The stretch wanted below opens at the line containing "(0x03, .ori, fun" and closes at the line containing "[(0x10, .ld8u, 1, fun". Please return it exactly, with no other lines.

Stored records:
[Start of section]

-- ==== Sys2Proof/Machine/Core.lean ====
section
/-! DEFINITION. The machine as the host takes it. -/

def Sys2Proof.core : Host.Core :=
  { State := Sys2Proof.Machine.State, Fault := Sys2Proof.Machine.Fault, Refusal := Sys2Proof.Machine.Refusal,
    step := Sys2Proof.Machine.step, reset := Sys2Proof.Machine.State.reset }
end

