-- ==== Sys2Proof/Certificates/Slice0/Obligations.lean ====
section
/-! DEFINITION. The statements for the provers, family by family of the command table. Each is a closed proposition over
the model's own functions; the tables beside them list the commands of one shape. -/

open Sys2Proof Sys2Proof.Machine

/-! ## The step -/

/-- The block takes the command at the front of its queue (notes/assumptions/4.md). -/
def Obligations.StepTakesFrontCommand : Prop :=
  ∀ (c : Instr) (rest : List Instr) (s : State),
    step { s with pending := c :: rest } = exec c { s with pending := rest }

/-- No command stops the block: every step of every state answers a next state. -/
def Obligations.EveryStepGoesOn : Prop := ∀ s : State, s.goesOn

/-- On an empty queue a nanosecond passes: the model's own choice (notes/assumptions/4.md). The timebase moves on, by one
where no correction is under way and nothing holds it (R30); CYCLES of each occupied tile rises by its die's clock (R131);
queue timers and the progress timers of collectives rise; nothing else changes while firmware has no work left and no masked
error awaits its record. While the module is not powered nothing but the model's clock moves. -/
def Obligations.IdleStepLetsNanosecondPass : Prop :=
  ∀ s : State, s.pending = [] →
    (s.pow.mode ≠ .powered → step s = .next { s with time := s.time + 1 }) ∧
    (s.pow.mode = .powered → s.jobs = [] → (∀ m ∈ s.flt.masked, m.count = 0) →
      ∃ s', step s = .next s'
        ∧ s' = { s with time := s.time + 1, tb := s'.tb, tiles := s'.tiles, queues := s'.queues, colls := s'.colls }
        ∧ (s.tb.holdUntil = none → s.tb.ratePpm = 0 → s.tb.slewed = 0 → s'.tb = { s.tb with value := s.tb.value + 1 })
        ∧ (∀ t, s'.tile t = if (s.tile t).cmd = none then s.tile t else
            { s.tile t with seq := { (s.tile t).seq with cycles := (s.tile t).seq.cycles + (s.die (dieOf t)).clk.toNat } })
        ∧ (∀ q, s'.queue q = { s.queue q with timer := (s'.queue q).timer, timerOf := (s'.queue q).timerOf })
        ∧ s'.colls = s.colls.map fun k => if s.collTimed k then { k with elapsed := k.elapsed + 1 } else k)

/-! ## Tile sequencer: arithmetic (spec/05_tile_programs.md) -/

/-- The alu functions of R128 with the results of R128 and R129: function code, command, value. -/
def Sys2Proof.Machine.aluRules : List (Nat × (TileId → BitVec 32 → Instr) × (Word → Word → Word)) :=
  [(0x000, .aluAdd, fun a b => a + b), (0x001, .aluSub, fun a b => a - b), (0x002, .aluAnd, fun a b => a &&& b),
   (0x003, .aluOr, fun a b => a ||| b), (0x004, .aluXor, fun a b => a ^^^ b),
   (0x005, .aluShl, fun a b => a <<< (b.toNat % 64)), (0x006, .aluShr, fun a b => a >>> (b.toNat % 64)),
   (0x007, .aluSar, fun a b => a.sshiftRight (b.toNat % 64)), (0x008, .aluMul, fun a b => a * b),
   (0x00A, .aluMulhs, fun a b => (a.signExtend 128 * b.signExtend 128).extractLsb' 64 64),
   (0x00B, .aluMulhu, fun a b => (a.setWidth 128 * b.setWidth 128).extractLsb' 64 64),
   (0x00C, .aluDivs, fun a b => if b = 0 then 0xFFFFFFFFFFFFFFFF else a.sdiv b),
   (0x00D, .aluDivu, fun a b => if b = 0 then 0xFFFFFFFFFFFFFFFF else a / b),
   (0x00E, .aluRems, fun a b => a.srem b), (0x00F, .aluRemu, fun a b => a % b),
   (0x010, .aluSlt, fun a b => if a.toInt < b.toInt then 1 else 0),
   (0x011, .aluSltu, fun a b => if a.toNat < b.toNat then 1 else 0),
   (0x012, .aluMin, fun a b => if a.toInt ≤ b.toInt then a else b),
   (0x013, .aluMax, fun a b => if a.toInt ≤ b.toInt then b else a)]


/-- The immediate instructions of R128: opcode, command, value from a and the 16-bit immediate. -/
def Sys2Proof.Machine.immRules : List (Nat × (TileId → BitVec 32 → Instr) × (Word → BitVec 16 → Word)) :=
  [(0x01, .addi, fun a i => a + i.signExtend 64), (0x02, .andi, fun a i => a &&& i.setWidth 64),
   (0x03, .ori, fun a i => a ||| i.setWidth 64), (0x04, .xori, fun a i => a ^^^ i.setWidth 64),
   (0x05, .shi, fun a i =>
     if i.extractLsb' 6 2 = 0 then a <<< (i.toNat % 64)
     else if i.extractLsb' 6 2 = 1 then a >>> (i.toNat % 64) else a.sshiftRight (i.toNat % 64)),
   (0x06, .slti, fun a i => if a.toInt < i.toInt then 1 else 0),
   (0x07, .sltiu, fun a i => if a.toNat < (i.signExtend 64).toNat then 1 else 0),
   (0x08, .lui, fun _ i => i.signExtend 64 * 65536)]

/-- R128, R129: an alu instruction, an immediate instruction and limm give d their value, move on, and change nothing else. -/
def Obligations.ScalarArithmeticWritesDestination : Prop :=
  (∀ r ∈ aluRules, ∀ (s : State) (t : TileId) (w : BitVec 32), s.at32 t w → opOf w = 0x00 → fFn w = r.1 →
    ∃ s', exec (r.2.1 t w) s = .next s' ∧ s.onlySeq t s'
      ∧ (s.tile t).seq.wrote (s'.tile t).seq (fD w) (r.2.2 (s.reg t (fA w)) (s.reg t (fB w))) 4) ∧
  ((∀ r ∈ immRules, ∀ (s : State) (t : TileId) (w : BitVec 32), s.at32 t w → opOf w = r.1 →
    ∃ s', exec (r.2.1 t w) s = .next s' ∧ s.onlySeq t s'
      ∧ (s.tile t).seq.wrote (s'.tile t).seq (fD w) (r.2.2 (s.reg t (fA w)) (fImm w)) 4) ∧
  (∀ (s : State) (t : TileId) (x : BitVec 64), s.at64 t x → opOf (lowWord x) = 0x3A → x.extractLsb' 0 21 = 0 →
    ∃ s', exec (.limm t x) s = .next s' ∧ s.onlySeq t s'
      ∧ (s.tile t).seq.wrote (s'.tile t).seq (x.extractLsb' 21 5) ((x.extractLsb' 32 32).signExtend 64) 8))

/-! ## Tile sequencer: scratchpad accesses -/

/-- The loads of R128: opcode, command, bytes, extension of the little-endian value. -/
def Sys2Proof.Machine.loadRules : List (Nat × (TileId → BitVec 32 → Instr) × Nat × (Nat → Word)) :=
  [(0x10, .ld8u, 1, fun v => BitVec.ofNat 64 v), (0x11, .ld16u, 2, fun v => BitVec.ofNat 64 v),
   (0x12, .ld32u, 4, fun v => BitVec.ofNat 64 v), (0x13, .ld64, 8, fun v => BitVec.ofNat 64 v),
   (0x14, .ld8s, 1, fun v => (BitVec.ofNat 8 v).signExtend 64), (0x15, .ld16s, 2, fun v => (BitVec.ofNat 16 v).signExtend 64),
   (0x16, .ld32s, 4, fun v => (BitVec.ofNat 32 v).signExtend 64)]

/-- The address of a scalar access: a + sext(imm). -/
def Sys2Proof.Machine.State.scalarAddr (s : State) (t : TileId) (w : BitVec 32) : Word := s.reg t (fA w) + (fImm w).signExtend 64


/-- The stores of R128: opcode, command, bytes. -/
def Sys2Proof.Machine.storeRules : List (Nat × (TileId → BitVec 32 → Instr) × Nat) :=
  [(0x18, .st8, 1), (0x19, .st16, 2), (0x1A, .st32, 4), (0x1B, .st64, 8)]

/-- R145: a tile program that faults leaves its cause, trap code and offset in FAULT_INFO, and runs no more. -/
def Sys2Proof.Machine.State.faultedWith (s : State) (t : TileId) (cause trap : Nat) (off : Word) : Prop :=
  (s.tile t).seq.run = .faulted
    ∧ (s.tile t).seq.faultInfo = BitVec.ofNat 64 (cause + trap * 2 ^ 8 + off.toNat % 2 ^ 32 * 2 ^ 32)

/-- R128, R130, R174: an aligned load inside the scratchpad, of a word without poison, gives d the bytes there, extended; an
aligned store writes the low bytes of d there and no other byte, clears the poison of a word that it replaces whole, and moves
4 bytes on. A misaligned access, or one outside the scratchpad, faults the program with cause 0x02 (R145). -/
def Obligations.ScalarLoadsAndStores : Prop :=
  (∀ r ∈ loadRules, ∀ (s : State) (t : TileId) (w : BitVec 32), s.at32 t w → opOf w = r.1 →
    (s.scalarAddr t w).toNat + r.2.2.1 ≤ 0x1800000 → (s.scalarAddr t w).toNat % r.2.2.1 = 0 →
    (s.scalarAddr t w).toNat / 8 ∉ (s.tile t).spoison →
    ∃ s', exec (r.2.1 t w) s = .next s' ∧ s.onlySeq t s'
      ∧ (s.tile t).seq.wrote (s'.tile t).seq (fD w)
          (r.2.2.2 (leNat (bytesAt (s.tile t).scratch (s.scalarAddr t w).toNat r.2.2.1))) 4) ∧
  (∀ r ∈ storeRules, ∀ (s : State) (t : TileId) (w : BitVec 32), s.at32 t w → opOf w = r.1 →
    (s.scalarAddr t w).toNat + r.2.2 ≤ 0x1800000 → (s.scalarAddr t w).toNat % r.2.2 = 0 →
    ∃ s', exec (r.2.1 t w) s = .next s' ∧ s.onlyTile t s'
      ∧ s'.tile t = { s.tile t with
          seq := (s'.tile t).seq, scratch := (s'.tile t).scratch, spoison := (s'.tile t).spoison }
      ∧ (s.tile t).seq.wentTo (s'.tile t).seq ((s.tile t).seq.pc + 4)
      ∧ (∀ i, byteAt (s'.tile t).scratch i =
          if (s.scalarAddr t w).toNat ≤ i ∧ i < (s.scalarAddr t w).toNat + r.2.2
          then (s.reg t (fD w)).extractLsb' (8 * (i - (s.scalarAddr t w).toNat)) 8 else byteAt (s.tile t).scratch i)
      ∧ (∀ i, i ∈ (s'.tile t).spoison ↔ i ∈ (s.tile t).spoison ∧ ¬ (r.2.2 = 8 ∧ i = (s.scalarAddr t w).toNat / 8))) ∧
  (∀ r ∈ loadRules, ∀ (s : State) (t : TileId) (w : BitVec 32), s.at32 t w → opOf w = r.1 →
    (0x1800000 < (s.scalarAddr t w).toNat + r.2.2.1 ∨ (s.scalarAddr t w).toNat % r.2.2.1 ≠ 0) →
    ∃ s', exec (r.2.1 t w) s = .next s' ∧ s'.faultedWith t 0x02 0 (s.tile t).seq.pc) ∧
  (∀ r ∈ storeRules, ∀ (s : State) (t : TileId) (w : BitVec 32), s.at32 t w → opOf w = r.1 →
    (0x1800000 < (s.scalarAddr t w).toNat + r.2.2 ∨ (s.scalarAddr t w).toNat % r.2.2 ≠ 0) →
    ∃ s', exec (r.2.1 t w) s = .next s' ∧ s'.faultedWith t 0x02 0 (s.tile t).seq.pc)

[End of section]

_Solution for this exercise:_
   (0x03, .ori, fun a i => a ||| i.setWidth 64), (0x04, .xori, fun a i => a ^^^ i.setWidth 64),
   (0x05, .shi, fun a i =>
     if i.extractLsb' 6 2 = 0 then a <<< (i.toNat % 64)
     else if i.extractLsb' 6 2 = 1 then a >>> (i.toNat % 64) else a.sshiftRight (i.toNat % 64)),
   (0x06, .slti, fun a i => if a.toInt < i.toInt then 1 else 0),
   (0x07, .sltiu, fun a i => if a.toNat < (i.signExtend 64).toNat then 1 else 0),
   (0x08, .lui, fun _ i => i.signExtend 64 * 65536)]

/-- R128, R129: an alu instruction, an immediate instruction and limm give d their value, move on, and change nothing else. -/
def Obligations.ScalarArithmeticWritesDestination : Prop :=
  (∀ r ∈ aluRules, ∀ (s : State) (t : TileId) (w : BitVec 32), s.at32 t w → opOf w = 0x00 → fFn w = r.1 →
    ∃ s', exec (r.2.1 t w) s = .next s' ∧ s.onlySeq t s'
      ∧ (s.tile t).seq.wrote (s'.tile t).seq (fD w) (r.2.2 (s.reg t (fA w)) (s.reg t (fB w))) 4) ∧
  ((∀ r ∈ immRules, ∀ (s : State) (t : TileId) (w : BitVec 32), s.at32 t w → opOf w = r.1 →
    ∃ s', exec (r.2.1 t w) s = .next s' ∧ s.onlySeq t s'
      ∧ (s.tile t).seq.wrote (s'.tile t).seq (fD w) (r.2.2 (s.reg t (fA w)) (fImm w)) 4) ∧
  (∀ (s : State) (t : TileId) (x : BitVec 64), s.at64 t x → opOf (lowWord x) = 0x3A → x.extractLsb' 0 21 = 0 →
    ∃ s', exec (.limm t x) s = .next s' ∧ s.onlySeq t s'
      ∧ (s.tile t).seq.wrote (s'.tile t).seq (x.extractLsb' 21 5) ((x.extractLsb' 32 32).signExtend 64) 8))

/-! ## Tile sequencer: scratchpad accesses -/

/-- The loads of R128: opcode, command, bytes, extension of the little-endian value. -/
def Sys2Proof.Machine.loadRules : List (Nat × (TileId → BitVec 32 → Instr) × Nat × (Nat → Word)) :=
  [(0x10, .ld8u, 1, fun v => BitVec.ofNat 64 v), (0x11, .ld16u, 2, fun v => BitVec.ofNat 64 v),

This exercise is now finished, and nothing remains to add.